Midwest originates, manages, and typically transfers these
annuities through reinsurance arrangements to asset managers and
other third-party investors. Midwest also provides the operational
and regulatory infrastructure and expertise to enable asset
managers and third-party investors to form and manage their own
reinsurance capital vehicles. For more information, please visit
www.midwestholding.com.
Contacts
Investor contact: ir@midwestholding.com
Media inquiries: press@midwestholding.com or Paul Caminiti / Nicholas
Leasure, Reevemark, 212-433-4600
Cautionary Statement Regarding Forward-Looking
Statements
This communication and any documents referred to in this
communication contain certain forward-looking statements within the
meaning of the federal securities laws with respect to the proposed
acquisition of Midwest Holding Inc. (the "Company") by an affiliate
of Antarctica Capital, LLC, including, but not limited to,
statements regarding the anticipated timing of the closing of the
proposed transaction.
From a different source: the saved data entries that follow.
/-- Serve the parked claims of one pool in the order in which they issued, while the pool suffices. -/
def serveClaims (fuel : Nat) (s : State) (gid pool : Nat) : State :=
  match fuel with
  | 0 => s
  | fuel + 1 =>
    match groupOf s gid with
    | none => s
    | some g =>
      match g.claimQ.find? (fun c => poolOf g c.core c.slot == pool) with
      | none => s
      | some c =>
        let have_ := Tab.get 0 g.pools pool
        if c.n ≤ have_ then
          let s1 := modGroup s gid (fun g => { g with pools := Tab.set 0 g.pools pool (have_ - c.n), claimQ := g.claimQ.erase c })
          let a := match waveAt s1 c.core c.slot with
            | some w => w.valloc + c.n
            | none => c.n
          serveClaims fuel (completeParked (modWave s1 c.core c.slot (fun w => setValloc w a)) c.core c.slot c.id c.sd
            (BitVec.ofNat 32 a)) gid pool
        else s

/-- Registers go to a pool, and parked claims are served. -/
def poolGive (s : State) (gid pool n : Nat) : State :=
  let s1 := modGroup s gid (fun g => { g with pools := Tab.set 0 g.pools pool (Tab.get 0 g.pools pool + n) })
  serveClaims (((groupOf s1 gid).map (fun g => g.claimQ.length)).getD 0 + 1) s1 gid pool

/-! ## Banks (R151) -/

/-- A bank of a core. -/
def bankOf (c : Core) (i : Nat) : Bank := Tab.get Bank.init c.banks i

/-- Put a bank. -/
def putBank (c : Core) (i : Nat) (b : Bank) : Core := { c with banks := Tab.set Bank.init c.banks i b }

/-- Granules that groups hold on a core. -/
def granulesOn (s : State) (core : Nat) : List (Nat × Nat) :=
  s.groups.flatMap (fun e => if e.2.core == core then e.2.scratchGran ++ e.2.fifoGran else [])

/-- Of some banks, the unheld SCRATCH and FIFO banks without a granule revert to CACHE (R151). -/
def revertBanks (s : State) (core : Nat) (banks : List Nat) : State :=
  let used := granulesOn s core
  putCore s core (banks.foldl (fun c i =>
    let b := bankOf c i
    if b.mode != .cache && !b.hold && b.change.isNone && !(used.any (fun g => g.1 == i)) then
      putBank c i { b with mode := .cache }
    else c) (coreOf s core))

/-! ## Trays (R230, R231) -/

/-- Change the trays of a core. -/
def mapTrays (s : State) (core : Nat) (g : Tray → Tray) : State :=
  putCore s core { coreOf s core with trays := Map.mapVals (coreOf s core).trays (fun _ t => g t) }

/-- FILLING trays that satisfy `p` trigger. -/
def triggerTrays (s : State) (core : Nat) (p : Tray → Bool) : State :=
  mapTrays { s with stamp := s.stamp + 1 } core (fun t =>
    if t.st == .filling && p t then { t with st := .triggered, stamp := s.stamp } else t)

/-- The `FILLING` tray of a core with the earliest deadline. -/
def nextDeadline (c : Core) : Option (Nat × Tray) :=
  (c.trays.filter (fun t => t.2.st == .filling)).foldl (fun best t =>
    match best with
    | none => some t
    | some u => if t.2.deadline < u.2.deadline then some t else best) none

/-- Trays of a core whose deadline has come trigger, in the order of their deadlines (R231, R232). -/
def lateTrays (fuel : Nat) (s : State) (core : Nat) : State :=
  match fuel with
  | 0 => s
  | fuel + 1 =>
    match nextDeadline (coreOf s core) with
    | none => s
    | some t => if t.2.deadline ≤ s.clock.toNat then lateTrays fuel (triggerTrays s core (fun u => u == t.2)) core else s

/-- Grid drain: the grid's FILLING trays on a core trigger once no wave of it that is not a tray wave is there. -/
def gridDrain (s : State) (core gi : Nat) : State :=
  if s.groups.any (fun e => e.2.grid == gi && !e.2.isTray && e.2.core == core && (groupWaves s e.1) != []) then s
  else triggerTrays s core (fun t => t.grid == gi)

/-- Tray entries that a grid's groups reserve on a core (R230). -/
def reservedBy (s : State) (core gi : Nat) : Nat :=
  (s.groups.filter (fun e => e.2.grid == gi && e.2.core == core
    && (e.2.st == .placing || e.2.st == .resident || e.2.st == .draining))).foldl (fun n e => n + e.2.trayCount) 0

/-- The oldest FILLING tray of a grid on a core. -/
def oldestFilling (c : Core) (gi : Nat) : Option (Nat × Tray) :=
  (c.trays.filter (fun t => t.2.grid == gi && t.2.st == .filling)).foldl (fun best t =>
    match best with
    | none => some t
    | some u => if t.2.stamp < u.2.stamp then some t else best) none

/-- Trays beyond what the grid's other groups reserve trigger when a reserving group goes, oldest first (R231; log 16). -/
def releaseTrays (fuel : Nat) (s : State) (core gi : Nat) : State :=
  match fuel with
  | 0 => s
  | fuel + 1 =>
    let c := coreOf s core
    let n := (c.trays.filter (fun t => t.2.grid == gi && t.2.st == .filling)).length
    if n ≤ reservedBy s core gi then s
    else
      match oldestFilling c gi with
      | none => s
      | some t => releaseTrays fuel (triggerTrays s core (fun u => u == t.2)) core gi

/-! ## Message queues (R154 to R156) -/

/-- Entries the queue of a group can hold. -/
def mqSize (g : Group) : Nat := g.fifoBytes / 128

/-- Handle of a group (R154). -/
def groupHandle (g : Group) : Word := BitVec.ofNat 32 (g.core + g.gslot * 128 + g.tag.toNat * 8192)

/-- Senders parked on a group's queue complete with no entry (R147). -/
def failSenders (s : State) (gid : Nat) : State :=
  match groupOf s gid with
  | none => s
  | some g => modGroup (g.sendQ.foldl (fun t p => completeParked t p.core p.slot p.id p.sd 0xFFFFFFFF) s) gid (fun g => { g with sendQ := [] })

/-! ## The end of waves and groups -/

/-- Drop what a wave has parked elsewhere, and its claims (R301). -/
def forgetWave (s : State) (core slot : Nat) : State :=
  let s1 := { s with groups := Map.mapVals s.groups (fun _ g =>
    { g with sendQ := g.sendQ.filter (fun p => !(p.core == core && p.slot == slot))
             recvQ := g.recvQ.filter (fun p => !(p.core == core && p.slot == slot))
             claimQ := g.claimQ.filter (fun p => !(p.core == core && p.slot == slot)) }) }
  endClaimsOf { s1 with waves := Map.erase s1.waves (64 * core + slot) } core slot

/-- A darkslide without a group that was killed (R146); the restore of an active queue ends with its last group. -/
def dropSaved (q : Queue) (gid : Nat) : Darkslide :=
  let l := q.slides.groups.filter (fun x => x.gid != gid)
  if l = [] ∧ q.st = .active then Darkslide.none else { q.slides with groups := l }

/-- The context's last wave has retired (R111). -/
def ctxRests (s : State) (ctx : Nat) : State :=
  match ctxOf s ctx with
  | none => s
  | some c =>
    if c.st = .running ∧ !(s.groups.any (fun e => groupLive e.2 && ((Map.find s.grids e.2.grid).map (·.ctx)) == some ctx))
        ∧ (opsWhere s (fun o => o.ctx == ctx)).isEmpty
        ∧ !(s.vm.frames.any (fun e => e.2.st == .filling && e.2.ctx == ctx)) ∧ !((s.vm.batch.getD []).any (fun e => e.2 == ctx)) then
      { s with ctxs := Map.insert s.ctxs ctx { c with st := .bound } }
    else s

/-- Release a group's resources and enter a final state (R147). -/
def releaseGroup (s : State) (gid : Nat) (final : GroupSt) : State :=
  match groupOf s gid with
  | none => s
  | some g =>
    let s1 := (groupWaves s gid).foldl (fun t w => forgetWave t w.core w.slot) s
    let s2 := failSenders (cancelGroupOps s1 gid) gid
    let s3 := { s2 with cores := Map.mapVals s2.cores (fun _ c => { c with teams := c.teams.filter (fun t => t.gid != gid) }) }
    let s4 := accAbandon s3 (fun a => a.ownerGid == some gid && (a.st == .opened || a.st == .faulted))
    let s5 := modGroup s4 gid (fun g =>
      { g with st := final, scratch := [], bad := [], scratchGran := [], fifoGran := [], slots := [], wantBanks := [], msgs := [],
               sendQ := [], recvQ := [], pools := [], claimQ := [], barriers := [], live := 0 })
    let s6 := { s5 with queues := Map.mapVals s5.queues (fun _ q =>
      { q with slides := dropSaved q gid }) }
    let s7 := if g.isTray then s6 else releaseTrays 256 s6 g.core g.grid
    ctxRests (gridCount (gridDrain (revertBanks s7 g.core ((g.scratchGran ++ g.fifoGran).map (·.1))) g.core g.grid) g.grid g.isTray (final == .killed)) (ctxIdOf s gid)

/-- A group that is not final is killed (R146). -/
def killGroup (s : State) (gid : Nat) : State :=
  match groupOf s gid with
  | some g => if groupLive g then releaseGroup s gid .killed else s
  | none => s

/-- A grid is killed with every group of it, placed or not; its trays are discarded (R231, R365). -/
def killGrid (s : State) (gi : Nat) : State :=
  match Map.find s.grids gi with
  | none => s
  | some g =>
    let placed := (s.groups.filter (fun e => e.2.grid == gi && groupLive e.2))
    let s0 := { s with cores := Map.mapVals s.cores (fun _ c => { c with trays := c.trays.filter (fun t => t.2.grid != gi) }) }
    -- groups not yet placed end here, so that the last group killed ends the task
    let left := (placed.filter (fun e => !e.2.isTray)).length
    let unplaced := g.live - left
    let g' := { g with killed := true, anyKilled := true, next := g.nx * g.ny * g.nz, live := left }
    let s1 := gridNote { s0 with grids := Map.insert s0.grids gi g' } gi (if left = 0 then unplaced - 1 else unplaced) true
    gridSettle (placed.foldl (fun t e => killGroup t e.1) s1) gi

/-- The last fragment of a wave has exited (R146, R149, R167, R174, R241, R331). -/
def exitWave (s : State) (core slot : Nat) : State :=
  match waveAt s core slot with
  | none => s
  | some w =>
    let s1 := forgetWave s core slot
    -- its engine operations run on without it (R321)
    let s2 := { s1 with cores := Map.mapVals s1.cores (fun _ c => { c with ops := Map.mapVals c.ops (fun _ o =>
      if o.gid == w.gid && o.wave == w.ident.waveid.toNat then { o with orphan := true } else o) }) }
    let s3 :=
      if teamSizeOf w = 0 then s2
      else dissolveTeam s2 core ((teamOf s2 core w.gid (teamIdxOf w)).getD (teamInit w.gid (teamIdxOf w) (teamSizeOf w)))
    match groupOf s3 w.gid with
    | none => s3
    | some g =>
      let s4 := modGroup s3 w.gid (fun g => { g with live := g.live - 1, exited := g.exited ++ [w.ident.waveid.toNat] })
      let s5 := if g.live ≤ 1 then s4 else poolGive s4 w.gid (poolOf g core slot) w.valloc
      let s6 := (List.range 16).foldl (fun t n => exitBarrier t w.gid n) s5
      let s7 := mapWaves s6 (fun x =>
        if x.gid == w.gid then
          mapFrags x (fun f => match f.wait with
            | .regroup p _ _ => if p == w.ident.waveid.toNat then { f with wait := .none } else f
            | _ => f)
        else x)
      let s8 :=
        if g.live ≤ 1 then
          let t := cancelGroupOps s7 w.gid
          modGroup t w.gid (fun g => { g with st := .draining })
        else s7
      gridDrain s8 g.core g.grid

end Sys2Proof.Machine
end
These forward-looking statements generally
are identified by the words "may," "will," "should," "expect,"
"plan," "anticipate," "believe," "estimate," "predict,"
"potential," "intend," "target," "contemplate," "project," and
similar expressions. Forward-looking statements are predictions,
projections and other statements about future events that are based
on current expectations and assumptions and, as a result, are
subject to risks and uncertainties. Many factors could cause actual
future events to differ materially from the forward-looking
statements in this communication, including but not limited to: (i)
the risk that the proposed transaction may not be completed in a
timely manner or at all, (ii) the failure to satisfy the conditions
to the consummation of the proposed transaction, including approval
of the proposed transaction by the stockholders of the Company and
the receipt of necessary regulatory approvals, (iii) the occurrence
of any event, change or other circumstance that could give rise to
the termination of the proposed transaction, (iv) the effect of the
announcement or pendency of the proposed transaction on the
Company's business relationships, operating results, and business
generally, including the termination of any business contracts, (v)
risks that the proposed transaction disrupts current plans and
operations of the Company and potential difficulties in hiring and
retaining key personnel as a result of the proposed transaction,
(vi) risks related to diverting management's attention from the
Company's ongoing business operations, (vii) risks that any
announcements related to the proposed transaction could have
adverse effects on the Company's stock price, credit ratings or
operating results, (viii) the outcome of any legal proceedings that
may be instituted related to the Merger Agreement or the proposed
transaction and (ix) the significant transactions costs that the
parties will incur in connection with the proposed transaction. The
risks and uncertainties may be amplified by economic, market,
business or geopolitical conditions or competition, or changes in
such conditions, negatively affecting the Company's business,
operations and financial performance. The foregoing list of factors
is not exhaustive. You should carefully consider the foregoing
factors and the other risks and uncertainties that affect the
Company's business as described in the "Risk Factors" section of
the Company's Annual Report on Form 10-K, Quarterly Reports on Form
10-Q and other documents filed from time to time with the SEC.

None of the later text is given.